The purchase component of the weekly MBA data reflected no bounce after the Nov 6th extension of the home buying tax credit. It fell 4.7% for the week and is lower for 6 straight weeks at the lowest since Nov ‘97 even as the average 30 yr mortgage rate fell to the lowest level since May at 4.83%. We should expect some fence sitters to come off now that the tax credit is alive thru the spring but if it doesn’t in the next few weeks it begs the question of how much demand was pulled forward. Oct Housing Starts are out today. Refi’s fell 1.4% but comes after large gains in the prior two weeks. ABC confidence rose 1 pt to a 6 week high led by the personal finance component which rose to an 11 week high. Ahead of the CPI report at 8:30, y/o/y CPI in Canada rose for the first time since May but in line with forecasts. Today’s y/o/y drop is expected to be the smallest over the past 7 months as the inflation comparisons get much easier. II said bears fell to the lowest since Aug.

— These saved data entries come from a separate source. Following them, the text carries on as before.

-- ==== Sys2Proof/Machine/Core.lean ====
section
/-! DEFINITION. The machine as the host's interface takes it. -/

def Sys2Proof.core : Host.Core :=
  { State := Sys2Proof.Machine.State
    Fault := Sys2Proof.Machine.Fault
    Refusal := Sys2Proof.Machine.Refusal
    step := Sys2Proof.Machine.step
    reset := Sys2Proof.Machine.State.reset }
end

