/-- Two pixels written in either order: bytes apart do not meet, and in one byte the bits differ (rule R104 (d)). -/
theorem read_setPixel_comm (hw : w % 8 = 0) (hne : (x, y) ≠ (x', y')) (m : Memory) (c c' : Color) (a : Nat) :
    (setPixel w h (setPixel w h m x y c) x' y' c').read a = (setPixel w h (setPixel w h m x' y' c') x y c).read a := by
  by_cases hr : inRange w h x y
  case neg => simp only [setPixel_of_not_inRange hr]
  by_cases hr' : inRange w h x' y'
  case neg => simp only [setPixel_of_not_inRange hr']
  simp only [setPixel_of_inRange hr, setPixel_of_inRange hr', Memory.read_write, Memory.byte_write]
  by_cases hb : byteIndex w x y = byteIndex w x' y'
  · have hbit : bitIndex x ≠ bitIndex x' := fun hk =>
      have ⟨hx, hy⟩ := pixel_unique hw hr hr' hb hk
      hne (Prod.ext hx hy)
    simp only [hb, if_true, paintBit_paintBit_comm _ (bitIndex_lt x) (bitIndex_lt x') hbit]
    split_ifs <;> rfl
  · simp only [hb, Ne.symm hb, if_false]
    split_ifs with ha' ha
    · exact absurd (ha.symm.trans ha') hb
    all_goals rfl

/-- A pixel written twice holds what the later write put there (rule R104 (e)). -/
theorem read_setPixel_setPixel_same (m : Memory) (c c' : Color) (a : Nat) :
    (setPixel w h (setPixel w h m x y c) x y c').read a = (setPixel w h m x y c').read a := by
  by_cases hr : inRange w h x y
  · simp only [setPixel_of_inRange hr, Memory.read_write, Memory.byte_write, if_true,
      paintBit_paintBit_same _ (bitIndex_lt x)]
    split_ifs <;> rfl
  · simp only [setPixel_of_not_inRange hr]

end TwoPixels

/-- Settles O18: both orders run `setPixel` on one geometry, so the laws of two pixels apply. -/
theorem setPixelsCommuteOrTheLaterWins : Obligations.SetPixelsCommuteOrTheLaterWins := by
  intro s x y x' y' c c' ⟨hv, hw⟩
  refine ⟨_, _, _, _, exec_setPixel hv x y c, exec_setPixel ?_ x' y' c', exec_setPixel hv x' y' c', exec_setPixel ?_ x y c,
    fun hne => read_setPixel_comm hw hne s.fb c c', fun heq => ?_⟩
  · exact hv
  · exact hv
  · obtain ⟨rfl, rfl⟩ := Prod.mk.inj heq
    exact read_setPixel_setPixel_same s.fb c c'

/-! ## The whole picture -/

/-- Every bit of every byte of the picture holds an in-range pixel (rules R50, R51). -/
theorem exists_pixel_of_bit {w h a k : Nat} (hw : w % 8 = 0) (ha : a < w * h / 8) (hk : k < 8) :
    ∃ x y, inRange w h x y ∧ byteIndex w x y = a ∧ bitIndex x = k := by
  obtain ⟨n, rfl⟩ : ∃ n, w = 8 * n := ⟨w / 8, by omega⟩
  rw [Nat.mul_assoc, Nat.mul_div_cancel_left _ (by decide)] at ha
  have hn : 0 < n := Nat.pos_of_mul_pos_right (Nat.zero_lt_of_lt ha)
  have hcol : a % n < n := Nat.mod_lt a hn
  have hrow : a / n < h := Nat.div_lt_of_lt_mul ha
  have haddr : n * (a / n) + a % n = a := Nat.div_add_mod a n
  generalize a / n = row at hrow haddr
  generalize a % n = col at hcol haddr
  have hlinear : (row : Int) * (8 * n : Nat) = 8 * (n * row : Nat) := by push_cast; ring
  have hbyte : byteIndex (8 * n) (8 * col + (7 - k)) row = a := by
    rw [byteIndex, hlinear]
    omega
  have hbit : bitIndex (8 * col + (7 - k)) = k := by
    unfold bitIndex
    omega
  refine ⟨_, _, ⟨?_, ?_, ?_, ?_⟩, hbyte, hbit⟩ <;> omega
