-- ==== Sys2Proof/Certificates/Slice0/Obligations.lean ====
section
/-! DEFINITION. Certificates/Slice0/Obligations.lean: the statements for the provers. They hold for every value of the
parameters of a run (00_scope.md R8; `Params` in Config.lean, log entry 21); the spec's literals are the defaults. A per-label
statement is about `coreStep`; `StepTakesTheCallersMoveOrTheCoreStep` says when `step` is `coreStep`. An equation with a next
state written as an update of `s` is also the frame: whatever the update does not name is as before. -/

open Sys2Proof Sys2Proof.Machine

/-! ### Encoding -/

/-- 30_encoding.md R116, R102 (sanity): words written out bit by bit decode, each at its port, to the instruction they stand
for; a call outside the enumeration and a tag outside it are rejected by name. -/
def Obligations.SomeTableWordsDecodeAtTheirPorts : Prop :=
  decode .default (.call 0b10011111#8 [] 0x9F#8) = .ok (.readId [] 0x9F#8) ∧
  decode .default (.call 0b00000010#8 [0x00#8, 0x01#8, 0xA5#8] 0x44#8) = .ok (.program [0x00#8, 0x01#8, 0xA5#8] 0x44#8) ∧
  decode .default (.frame [0b01000100#8, 0xBB#8]) = .ok .readyRsp ∧
  decode .default (.frame [0b01000101#8, 0x00#8, 0x01#8, 0xB9#8]) = .ok .emptyRsp ∧
  decode .default (.wire 0b11000000#8) = .ok .fend ∧
  decode .default (.wire 0b11011100#8) = .ok .tfend ∧
  decode .default (.wire 0b10011111#8) = .ok (.ordinary 0x9F#8) ∧
  decode .default (.call 0xC0#8 [] 0x00#8) = .error (.opcodeNotInEnumeration 0xC0#8) ∧
  decode .default (.frame [0xFF#8]) = .error (.tagNotAnOpcode 0xFF#8)

/-- 30_encoding.md R116, R102: decoding the encoding of any well-formed instruction gives it back, with every operand, under any
parameters that keep the four special bytes apart (`FramingInv`, which the defaults meet; log entry 21). -/
def Obligations.DecodeUndoesEncode : Prop :=
  ∀ (p : Params) (i : Instr), FramingInv p → i.wf p = true → decode p (encode p i) = .ok i

/-- 30_encoding.md R116, R111, R102: whatever decodes encodes back to the call or the raw byte it was read from; of a frame the tag
comes back. That it is well-formed says for a call that its payload has at most `PAYLOAD_MAX` bytes: the bound is 30_encoding.md
R100, 40_codec.md R131, R133 (D4, C1), and that the decoder itself rejects a longer one is the model's choice (log entry 11). -/
def Obligations.DecodedInstructionsAreWellFormedAndEncodeBack : Prop :=
  ∀ p c i, decode p c = .ok i → i.wf p = true ∧
    match c with
    | .call op payload expected => encode p i = .call op payload expected
    | .wire b => encode p i = .wire b
    | .frame bytes => ∃ tag rest, bytes = tag :: rest ∧ encode p i = .frame [tag]

/-- 30_encoding.md R104: by default the checksum is `0xFF` minus the sum of opcode and payload mod 256; under any parameters it
completes the sum of the un-escaped frame to `CS_TARGET`. -/
def Obligations.ChecksumIsTargetMinusSum : Prop :=
  ∀ op payload,
    (checksum .default op payload).toNat = 255 - (op.toNat + (payload.map BitVec.toNat).sum) % 256 ∧
    sum8 ((op :: payload) ++ [checksum .default op payload]) = 0xFF#8 ∧
    ∀ p : Params, sum8 ((op :: payload) ++ [checksum p op payload]) = p.csTarget

/-- 40_codec.md R134: the length of a raw frame, and its bounds for a payload of legal length
(`PAYLOAD_MAX` and `TX_CAP`, 258 and 521 by default). -/
def Obligations.RawFrameLength : Prop :=
  ∀ (p : Params) op payload, payload.length ≤ p.payloadMax →
    (rawFrame p op payload).length =
      4 + payload.length + (payload ++ [checksum p op payload]).countP (fun b => b == p.fend || b == p.fesc) ∧
    4 ≤ (rawFrame p op payload).length ∧ (rawFrame p op payload).length ≤ p.txCap

/-- 40_codec.md R135: the delimiter only first and last, every escape byte followed by a transposed byte, two raw bytes for
each payload or checksum byte that is the delimiter or the escape byte (`0xC0` or `0xDB` by default) and one for every other. -/
def Obligations.EscapeSymmetry : Prop :=
  (Params.default.fend, Params.default.fesc, Params.default.tfend, Params.default.tfesc) = (0xC0#8, 0xDB#8, 0xDC#8, 0xDD#8) ∧
  FramingInv .default ∧
  ∀ (p : Params) (op : Opcode) payload, FramingInv p → ∃ body,
    rawFrame p (opcodeByte op) payload = p.fend :: (body ++ [p.fend]) ∧
    p.fend ∉ body ∧
    (∀ i, body[i]? = some p.fesc → body[i + 1]? = some p.tfend ∨ body[i + 1]? = some p.tfesc) ∧
    body = opcodeByte op :: (payload ++ [checksum p (opcodeByte op) payload]).flatMap (esc p) ∧
    ∀ b, (esc p b).length = if b = p.fend ∨ b = p.fesc then 2 else 1

/-- 40_codec.md R150, the round trip: fed to a freshly reset decoder, the raw bytes of `ENC(op, payload)` leave a ready frame
of exactly opcode, payload and checksum, and change nothing else, if these fit `RX_CAP`. By default every payload of legal
length does. -/
def Obligations.EncodedFrameRoundTrip : Prop :=
  State.reset.params.payloadMax + 2 ≤ State.reset.params.rxCap ∧ FramingInv State.reset.params ∧
  ∀ (op : Opcode) payload s, FramingInv s.params → payload.length + 2 ≤ s.params.rxCap →
    s.dec = { buf := [], sum := 0#8, esc := false, ready := false } →
    feedRaw (encodeFrame s.params (opcodeByte op) payload).buf s =
      .next { s with dec := {
        buf := opcodeByte op :: (payload ++ [checksum s.params (opcodeByte op) payload]),
        sum := s.params.csTarget, esc := false, ready := true } }

/-- 40_codec.md R152: after any garbage that does not itself sum to `CS_TARGET` (`0xFF` by default), the next complete frame that
fits `RX_CAP` is decoded. -/
def Obligations.ResynchronisesAtTheNextDelimiter : Prop :=
  ∀ (op : Opcode) payload garbage s t, FramingInv s.params → payload.length + 2 ≤ s.params.rxCap →
    feedRaw garbage s = .next t → t.dec.ready = false → t.dec.sum ≠ s.params.csTarget →
    feedRaw (garbage ++ rawFrame s.params (opcodeByte op) payload) s =
      .next { t with dec := {
        buf := opcodeByte op :: (payload ++ [checksum s.params (opcodeByte op) payload]),
        sum := s.params.csTarget, esc := false, ready := true } }

/-- 40_codec.md R151: with any one bit of the raw checksum bytes flipped (one byte, or either byte of an escape pair), the
frame never makes the decoder ready. The frame fits `RX_CAP`, and the five bytes of the frame format have their default values:
the rule rests on these (95_test_vectors.md section 2.6). A frame ready before the last byte would make that byte refused (R147). -/
def Obligations.FlippedChecksumBitIsRejected : Prop :=
  ∀ (op : Opcode) payload s j k,
    (s.params.fend, s.params.fesc, s.params.tfend, s.params.tfesc, s.params.csTarget) =
      (0xC0#8, 0xDB#8, 0xDC#8, 0xDD#8, 0xFF#8) →
    payload.length + 2 ≤ s.params.rxCap → k < 8 →
    j < (esc s.params (checksum s.params (opcodeByte op) payload)).length →
    s.dec = { buf := [], sum := 0#8, esc := false, ready := false } →
    ∃ t, feedRaw (0xC0#8 :: opcodeByte op :: (escAll s.params payload ++
        ((esc s.params (checksum s.params (opcodeByte op) payload)).modify j (fun b => b ^^^ (1#8 <<< k)) ++
          [0xC0#8]))) s = .next t ∧
      t.dec.ready = false

/-! ### Wire bytes -/

/-- 40_codec.md R141 (`CS_TARGET` is `0xFF` by default). -/
def Obligations.DelimiterSignalsOrResets : Prop :=
  State.reset.params.csTarget = 0xFF#8 ∧
  ∀ s : State, s.dec.ready = false →
    exec .fend s = .next { s with dec :=
      if s.dec.sum = s.params.csTarget then { s.dec with ready := true }
      else { buf := [], sum := 0#8, esc := false, ready := false } }

/-- 40_codec.md R142. -/
def Obligations.EscapeByteSetsTheFlagOnly : Prop :=
  ∀ s : State, s.dec.ready = false → exec .fesc s = .next { s with dec := { s.dec with esc := true } }

/-- 40_codec.md R143, R144, R146 (the four bytes by default `0xDB`, `0xDD`, `0xC0`, `0xDC`; the literal is summed: D7; `RX_CAP`
bytes fit, 512 by default: D8). -/
def Obligations.TransposedBytesStoreByTheFlag : Prop :=
  ∀ (s : State) (i : Instr) (real literal : Byte),
    (i = .tfesc ∧ real = s.params.fesc ∧ literal = s.params.tfesc ∨
      i = .tfend ∧ real = s.params.fend ∧ literal = s.params.tfend) →
    s.dec.ready = false →
    exec i s = .next { s with dec :=
      if s.params.rxCap ≤ s.dec.buf.length then { buf := [], sum := 0#8, esc := false, ready := false }
      else { buf := s.dec.buf ++ [if s.dec.esc then real else literal],
             sum := s.dec.sum + (if s.dec.esc then real else literal), esc := false, ready := false } }

/-- 40_codec.md R145, R146 (`RX_CAP` bytes fit, 512 by default, and the next is dropped: D8). -/
def Obligations.OrdinaryByteIsStoredAndSummed : Prop :=
  ∀ (s : State) (b : Byte), b ≠ s.params.fend → b ≠ s.params.fesc → b ≠ s.params.tfend → b ≠ s.params.tfesc →
    s.dec.ready = false →
    exec (.ordinary b) s = .next { s with dec :=
      if s.params.rxCap ≤ s.dec.buf.length then { buf := [], sum := 0#8, esc := false, ready := false }
      else { buf := s.dec.buf ++ [b], sum := s.dec.sum + b, esc := false, ready := false } }

/-- 40_codec.md R148: `DEC_STEP` is total on the 256 byte values, dispatches by value, and reads and writes decoder state
only (beside the parameters of the run). By default the four special values are those R148 names. In a run that makes two of them
equal, the order of the tests in the second clause, `FEND`, `FESC`, `TFESC`, `TFEND`, is the model's choice (log entry 21). -/
def Obligations.DecodeStepIsTotalAndLocalToTheDecoder : Prop :=
  (∀ b : Byte, decode .default (.wire b) = .ok (
    if b = 0xC0#8 then .fend else if b = 0xDB#8 then .fesc else if b = 0xDD#8 then .tfesc
    else if b = 0xDC#8 then .tfend else .ordinary b)) ∧
  (∀ (p : Params) (b : Byte), decode p (.wire b) = .ok (
    if b = p.fend then .fend else if b = p.fesc then .fesc else if b = p.tfesc then .tfesc
    else if b = p.tfend then .tfend else .ordinary b)) ∧
  ∃ f : Params → Byte → Decoder → Decoder, ∀ (b : Byte) (s : State), s.dec.ready = false →
    runCode (.wire b) s = .next { s with dec := f s.params b s.dec }

/-- 10_state.md R26 (derived there): every decoder operation keeps `rx_sum = sum8(rx_buf[0..rx_cur-1])`, `rx_cur <= RX_CAP`, and
"ready implies sum `CS_TARGET` and a byte" (with a target of zero the empty buffer would be a frame). -/
def Obligations.DecodeStepKeepsTheDecoderInvariant : Prop :=
  ∀ (b : Byte) (s t : State), s.params.csTarget ≠ 0#8 → DecoderInv s.params s.dec → runCode (.wire b) s = .next t →
    DecoderInv t.params t.dec

/-! ### Commands -/

/-- 42_engine.md R211, for each of the eleven opcodes (R116): with the engine idle and a payload of legal length, EXECUTE
starts: the frame is encoded and the engine is about to send; after a transport failure it ends at once. The decoder state is
not touched. -/
def Obligations.CommandsStartAnExecute : Prop :=
  ∀ (i : Instr) (op : Byte) (payload : List Byte) (expected : Byte) (s : State),
    (i, op) ∈ [
      (Instr.readId payload expected, 0x9F#8), (Instr.powerUp payload expected, 0xAB#8),
      (Instr.powerDown payload expected, 0xB9#8), (Instr.writeEnable payload expected, 0x06#8),
      (Instr.bulkErase payload expected, 0xC7#8), (Instr.sectorErase payload expected, 0xD8#8),
      (Instr.program payload expected, 0x02#8), (Instr.read payload expected, 0x03#8),
      (Instr.ready payload expected, 0x44#8), (Instr.readAll payload expected, 0x83#8),
      (Instr.empty payload expected, 0x45#8)] →
    payload.length ≤ s.params.payloadMax → s.eng.state = .idle →
    exec i s = .next (
      if s.flags.transport then { s with eng := { s.eng with outcome := .transportFailure, state := .done } }
      else { s with
        enc := { buf := rawFrame s.params op payload, sum := sum8 (op :: payload) }
        eng := { s.eng with expected := expected, tmo := 0, outcome := .none, state := .send1 } })

/-- 42_engine.md R210, 40_codec.md R133 (D36, D4): a command is refused while the engine is not idle, and, with the engine
idle and no transport failure, when its payload is longer than `PAYLOAD_MAX` bytes (258 by default). -/
def Obligations.CommandsRefusedWhenBusyOrTooLong : Prop :=
  ∀ (op : Opcode) (payload : List Byte) (expected : Byte) (s : State),
    (s.eng.state ≠ .idle → exec (commandOf op payload expected) s = .refused .engineBusy) ∧
    (s.eng.state = .idle → s.flags.transport = false → s.params.payloadMax < payload.length →
      exec (commandOf op payload expected) s = .refused (.payloadTooLong payload.length))

/-- 41_commands.md R170, R178, R188: the raw frames and the expected responses of the commands without operands, the raw frames
written out for the default parameters. -/
def Obligations.CommandsWithoutOperandsPutTheirFrame : Prop :=
  ∀ (s : State) (i : Instr) (op : Byte) (raw : List Byte) (expected : Byte),
    (i, op, raw, expected) ∈ [
      (cmdReadId, 0x9F#8, [0xC0#8, 0x9F#8, 0x60#8, 0xC0#8], 0x9F#8),
      (cmdBulkErase, 0xC7#8, [0xC0#8, 0xC7#8, 0x38#8, 0xC0#8], 0xC7#8),
      (cmdReadAll, 0x83#8, [0xC0#8, 0x83#8, 0x7C#8, 0xC0#8], 0x44#8)] →
    s.eng.state = .idle → s.flags.transport = false →
    rawFrame .default op [] = raw ∧
    ∃ t, exec i s = .next t ∧ t.enc.buf = rawFrame s.params op [] ∧ t.eng.expected = expected ∧ t.eng.state = .send1

/-- 41_commands.md R180, R182, R184, 30_encoding.md R107, 20_memory.md R78: the commands with an address carry its high and
mid byte, first high; by default a SECTOR_ERASE frame is always six raw bytes with mid byte zero. That the radix stays 256 in a run
with another `PAGE_SIZE` is the model's choice (log entry 24). -/
def Obligations.AddressedCommandsCarryHighAndMidByte : Prop :=
  ∀ (s : State) (a : Nat) (data : List Byte), a < 2097152 → a % 256 = 0 → 1 ≤ data.length →
    data.length ≤ s.params.dataMax → s.eng.state = .idle → s.flags.transport = false →
    ∃ hi mid : Byte, hi.toNat * 65536 + mid.toNat * 256 = a ∧ hi.toNat ≤ 0x1F ∧
      (∃ t, exec (cmdRead a) s = .next t ∧ t.enc.buf = rawFrame s.params 0x03#8 [hi, mid] ∧ t.eng.expected = 0x03#8) ∧
      cmdReadPage (a / 256) = cmdRead a ∧
      (∃ t, exec (cmdProgram a data) s = .next t ∧ t.enc.buf = rawFrame s.params 0x02#8 (hi :: mid :: data) ∧
        t.eng.expected = 0x44#8) ∧
      (a % 65536 = 0 → ∃ t, exec (cmdSectorErase a) s = .next t ∧
        t.enc.buf = rawFrame s.params 0xD8#8 [hi, 0x00#8] ∧ t.eng.expected = 0x44#8) ∧
      rawFrame .default 0xD8#8 [hi, 0x00#8] = [0xC0#8, 0xD8#8, hi, 0x00#8, 0x27#8 - hi, 0xC0#8]

/-! ### Responses -/

/-- 42_engine.md R225 and the seven opcodes without a handler (41_commands.md R173, R175, R177, R179, R181, R183, R189): the
frame is discarded, the decoder reset, the timeout counter zeroed, and no other state changes. -/
def Obligations.UnhandledTagsAreIgnored : Prop :=
  ∀ (i : Instr) (s : State),
    i ∈ [Instr.powerUpRsp, .powerDownRsp, .writeEnableRsp, .bulkEraseRsp, .sectorEraseRsp, .programRsp, .readAllRsp] →
    s.dec.ready = true →
    exec i s = .next { s with
      dec := { buf := [], sum := 0#8, esc := false, ready := false }
      eng := { s.eng with tmo := 0 } }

While the US Treasury market is having another impressive day that is sending yields down to 3.32%, the lowest since Oct 8th on a closing basis, the 5 yr CDS in US government debt is rising today to 30 bps, the highest since July 29th when the 10 yr bond yield closed at 3.66%. It hasn’t fallen in two weeks and is now up 10 bps over the past month. It highlights the amazing performance of the US Treasury market in the face of it and in light of the well spoken about headwinds.
The Nat’l Assoc of Home Builders sentiment index for Nov was 17, 2 pts below expectations and flat with the Oct reading which was revised from 18. Present conditions remained unchanged but future expectations did rise 2 pts. Prospective Buyers Traffic remained punk at 13 for the 2nd straight month. The NAHB is clarifying that today’s release of the Nov sentiment figure did reflect the uncertainty of whether the home buying tax credit was going to be extended or not. NAHB Chairman said “When the HMI survey was conducted at the beginning of this month, home builders were facing the imminent expiration of the $8,000 first time home buyer tax credit at the end of Nov, with no guarantee that this valuable buyer incentive would be extended.” The NAHB Chief Economist said “today’s report confirms that home builders and buyers were in something of a holding pattern in early Nov as the anticipated expiration of the tax credit drew near and congressional action had not yet taken place to address this.” He did though also attribute the weakness to “the challenges that builders are facing in obtaining credit for new housing production and appropriate appraisal values for their homes continued to worsen.”
NYPost CARTOON
I send this to NOT make any political statement whatsoever because George Bush’s face can be superimposed on Obama’s and the cartoon will still have the same impact. I send it to highlight that relying on foreigners to finance half of our debts can last without consequence until it doesn’t. It also highlights the importance of growing the savings rate in the US as this pool of savings can be used for investment so we can rely less on the kindness of strangers.